Title:Simulating Ultrasound Piezoelectric Power Transfer in the Near Field and
Experimental Validations
Volume: 5
Issue: 2
Author(s): Ammar Mohammed*, Changki Mo, John Miller, David Lowry and Jassim Alhamid
Affiliation:
- School of Mechanical and Materials Engineering, Washington State University Tri-Cities, 2710 Crimson Way, Richland,
Washington 99354, USA
Keywords:
Power transfer efficiency, piezoelectric, implanted medical devices, ultrasonic, optimize, lead zirconate titanate (PZT).
Abstract: Background: Acoustic power transfer is a method for wireless energy transfer to implanted
medical devices that permits a greater range of separation between transmitter and receiver
than is possible with inductive power transfer. In some cases, short-distance ultrasonic power
transfer may be employed; consequently, their operation may be complicated by the near-field aspects
of piezoelectric acoustic energy transfer.

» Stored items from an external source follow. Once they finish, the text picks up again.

/-- R444, R445, R449 to R453, R456, R458, R461, Table 18.4. A mismatch of the active pair makes the standby pair take over, or ends the manager where none is left; a mismatch of the standby pair takes it out; a pair in QUARANTINE goes back. OUT snuffs an interface, declares a segment failed, takes a pair out; QUARANTINE holds an interface at
once, tests a segment or a pair; ADMIT lets an interface in behind its credit ramp, starts the admit notice of a segment, returns a pair. The last attachment point that switches back ends the readmission of a segment. FAULT_N is low from T0 until self-test has passed, while the device is held in reset or in the safe state,
and while an enabled alarm bit is set (R458). -/
def Obligations.FaultsAndAdmission : Prop :=
  ∀ (a : Agent) (p : Fin 2) (at_ stop : Fin 64) (ring : Fin 16) (v : Word) (s : State),
    let x := s.pairs
    let adm : Fld → State → Nat := fun f t => t.fld Pg.alm f
    let counted : Nat → State → Prop := fun c t => s.fld Pg.alm (Fld.PG_TRB_CNT c) < 0xFFFF → t.fld Pg.alm (Fld.PG_TRB_CNT c) = s.fld Pg.alm (Fld.PG_TRB_CNT c) + 1
    let alarmed : Nat → State → Prop := fun c t => (t.reg Pg.alm Reg.ALM_ALM_SUM).getLsbD c = true
    let ended : Nat → Nat → State → Prop := fun st r t => adm Fld.ALM_ADMIT_STAT_BUSY t = 0 ∧ adm Fld.ALM_ADMIT_STAT_STATE t = st ∧ adm Fld.ALM_ADMIT_STAT_RESULT t = r ∧ t.pairs.cmd = none
    let busy : Nat × Nat × Nat × Nat → State → Prop := fun c t => adm Fld.ALM_ADMIT_STAT_BUSY t = 1 ∧ adm Fld.ALM_ADMIT_STAT_RESULT t = 0 ∧ t.pairs.cmd = some c
    let start (op : Nat) : Prop := Accepts s a.toNat Pg.alm Reg.ALM_ADMIT_CTRL (withFlds v [(Fld.ALM_ADMIT_CTRL_START, 1), (Fld.ALM_ADMIT_CTRL_OP, op)])
    let kind := fieldOf v 24 4
    let st := fieldOf v 8 6
    let sub := fieldOf v 0 4
    (x.quar.contains p.val = false → x.out.contains p.val = false →
      (x.active = p.val → x.out.contains (1 - p.val) = false → ∃ t, exec (.lockstepMismatch p) s = .next t ∧ t.pairs.active = 1 - p.val ∧ t.pairs.takeover = true ∧
        t.pairs.out = p.val :: x.out ∧ t.managerRuns = false ∧ t.fld Pg.mbx Fld.MBX_MBX_INFO_PAIR = 1 - p.val ∧ counted 2 t ∧ alarmed 2 t ∧ (1, 0) ∈ t.levelAlarms ∧
        adm Fld.ALM_GUAR_STAT_HOLDOFF t = 1) ∧
      (x.active = p.val → x.out.contains (1 - p.val) = true → ∃ t, exec (.lockstepMismatch p) s = .next t ∧ t.noPair = true ∧ t.pairs.active = p.val ∧
        t.fld Pg.mbx Fld.MBX_MBX_INFO_FW_RUN = 0) ∧
      (x.active ≠ p.val → ∃ t, exec (.lockstepMismatch p) s = .next t ∧ t.pairs = { x with out := p.val :: x.out, quar := x.quar.filter (· ≠ p.val) } ∧ (1, 0) ∈ t.levelAlarms)) ∧
    (x.quar.contains p.val = true → x.cmd = some (2, 3, p.val, sub) → ∃ t, exec (.lockstepMismatch p) s = .next t ∧ ended 1 2 t ∧ p.val ∉ t.pairs.quar ∧ counted 4 t ∧ alarmed 12 t) ∧
    (x.takeover = true → s.pwr.cmd = none → ∃ t, exec .takeoverResume s = .next t ∧ t.pairs = { x with takeover := false } ∧ { t with regs := s.regs, pairs := x } = s ∧
      ∀ y ∈ switchable, (t.fld (Pg.stop y.1) Fld.STOP_IF_CTRL_WAKE_EN).testBit y.2 = s.bit Pg.pwr Fld.PWR_PWR_CTRL_SERVICE) ∧
    (∀ fw : BitVec 64, exec (.checkpoint fw) s = .next (if s.managerRuns then { s with pairs.checkpoint := fw } else s)) ∧
    ((∀ e ∈ s.integ.passes, e.1 < 8) →
      (start 1 →
        (kind = 1 → s.maySnuff st sub = true → ∃ t, exec (.admitOut a v) s = .next t ∧ busy (1, 1, st, sub) t ∧ t.ifState st sub = 3) ∧
        (kind = 2 → ∃ t, exec (.admitOut a v) s = .next t ∧ ended 1 1 t ∧ t.segFailed st sub = true ∧ (st, sub) ∉ t.pairs.segQuar ∧
          (s.segFailed st sub = false → alarmed 3 t ∧ counted 1 t ∧ (st, st, sub) ∈ t.rings.known)) ∧
        (kind = 3 → ∃ t, exec (.admitOut a v) s = .next t ∧ ended 1 1 t ∧ st ∈ t.pairs.out ∧ st ∉ t.pairs.quar ∧ t.pairs.active ≠ st ∧ (1, 0) ∈ t.levelAlarms)) ∧
      (start 2 →
        (kind = 1 → ∃ t, exec (.quarantine a v) s = .next t ∧ ended 2 1 t ∧ t.ifState st sub = 6) ∧
        (kind = 2 → ∃ t, exec (.quarantine a v) s = .next t ∧ busy (2, 2, st, sub) t ∧ (st, sub) ∈ t.pairs.segQuar ∧ t.segFailed st sub = true) ∧
        (kind = 3 → ∃ t, exec (.quarantine a v) s = .next t ∧ busy (2, 3, st, sub) t ∧ st ∈ t.pairs.quar)) ∧
      (start 3 →
        (kind = 1 → s.service 1 st sub ≠ 3 → s.fieldTests st sub = false → ∃ t, exec (.readmit a v) s = .next t ∧ ended 3 1 t ∧ counted 3 t ∧ t.ifState st sub = 1 ∧
          mget t.pairs.ramps (ifKey st sub) = some 6 ∧ adm Fld.ALM_ADMIT_STAT_RAMP t = 1) ∧
        (kind = 2 → s.segFailed st sub = true → ∃ t, exec (.readmit a v) s = .next t ∧ busy (3, 2, st, sub) t ∧ t.pairs.held = [st] ∧ t.pairs.owed = List.range 64 ∧ t.segFailed st sub = true) ∧
        (kind = 3 → ∃ t, exec (.readmit a v) s = .next t ∧ ended 3 1 t ∧ counted 3 t ∧ st ∉ t.pairs.out ∧ st ∉ t.pairs.quar ∧ (t.pairs.out = [] → (1, 0) ∉ t.levelAlarms)))) ∧
    (∀ k q n, x.cmd = some (2, k, q, n) →
      (∃ t, exec (.quarantineEnd true) s = .next t ∧ ended 2 1 t ∧ { t with regs := s.regs, pairs := x } = s ∧ t.pairs = { x with cmd := none }) ∧
      (k ≠ 1 → ∃ t, exec (.quarantineEnd false) s = .next t ∧ ended 1 2 t ∧ counted 4 t ∧ alarmed 12 t ∧ (k = 2 → (q, n) ∉ t.pairs.segQuar) ∧ (k = 3 → q ∉ t.pairs.quar))) ∧
    (s.admitSeg = some (stop.val, ring.val) → x.owed.contains at_.val = true →
      (x.held.contains at_.val = false → exec (.admitNotice at_ stop ring) s = .next { s with pairs.held := at_.val :: x.held }) ∧
      (x.held.contains at_.val = true → s.flowsEnded at_ = false → exec (.routeRestore at_ stop ring) s = .next s) ∧
      (x.held.contains at_.val = true → s.flowsEnded at_ = true → ∃ t, exec (.routeRestore at_ stop ring) s = .next t ∧
        (∀ b, t.route at_ b = routeIn (s.rings.known.filter (· ≠ (at_.val, stop.val, ring.val))) at_ b) ∧ t.pairs.owed = x.owed.filter (· ≠ at_.val) ∧
        (t.pairs.owed ≠ [] → t.pairs.cmd = x.cmd ∧ t.regs = s.regs) ∧
        (t.pairs.owed = [] → ended 3 1 t ∧ counted 3 t ∧ t.segFailed stop ring = false ∧ t.pairs.held = [] ∧ (stop.val, ring.val) ∉ t.pairs.segQuar))) ∧
    (∃ t, exec .rampStep s = .next t ∧ { t with regs := s.regs, pairs := x, rings.paced := s.rings.paced } = s ∧ (∀ k n, (k, n) ∈ t.pairs.ramps ↔ n ≠ 0 ∧ (k, n + 1) ∈ x.ramps) ∧
      (∀ k n, (k, n) ∈ t.rings.paced → n ≠ 0 ∧ ∃ i, (k, i) ∈ s.rings.paced ∧ n ≤ i ∧ ∀ r, mget x.ramps (k / 8) = some r → r ≠ 0 → r ≠ 1 ∧ n + 2 ^ (r - 1) = i) ∧
      (t.pairs.ramps = [] → adm Fld.ALM_ADMIT_STAT_RAMP t = 0)) ∧
    (Accepts s a.toNat Pg.alm Reg.ALM_Q_STAT (withFlds (s.rwWord Pg.alm Reg.ALM_Q_STAT) [(Fld.ALM_Q_STAT_POP, 1)]) → ∃ t, exec (.alarmQueuePop a) s = .next t ∧
      t.alarms = s.alarms.drop 1 ∧ { t with regs := s.regs, alarms := s.alarms } = s) ∧
    (s.pinTest = false → s.boot.held ≠ 5 → s.fld Pg.bist Fld.BIST_FAIL_PORT_PAIR = 0 →
      (s.faultN = false ↔ s.boot.held ≠ 0 ∨ s.boot.bistDone = false ∨ s.fld Pg.clkRef Fld.REF_LOSS_STAT_SAFE = 1 ∨
        ∃ n < 32, (s.reg Pg.alm Reg.ALM_ALM_SUM).getLsbD n = true ∧ (s.reg Pg.alm Reg.ALM_FAULT_EN).getLsbD n = true)) ∧
    (∃ t, exec .holdoffEnd s = .next t ∧ adm Fld.ALM_GUAR_STAT_HOLDOFF t = 0 ∧ { t with regs := s.regs } = s)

Methods: A piezoelectric energy transfer system consisting of two lead zirconate titanate (PZT)
transducers was analyzed in this work using a combination of experimental measurements and
computer simulations.
Results: Simulations using the COMSOL Software package showed good agreement with measured
output voltage as a function of the distance between and alignment of the transmitter and receiver
with water as a medium. We also simulated how operating frequency affects power transfer
efficiency at various distances between the transmitter and receiver and found reasonable agreement
with experiments. We report model predictions for power transfer efficiency as a function of
the thickness and diameter of the transmitter and receiver.
Conclusion: The results show that with proper choice of parameters, piezoelectric systems can
provide high power transfer efficiency in the near-field region.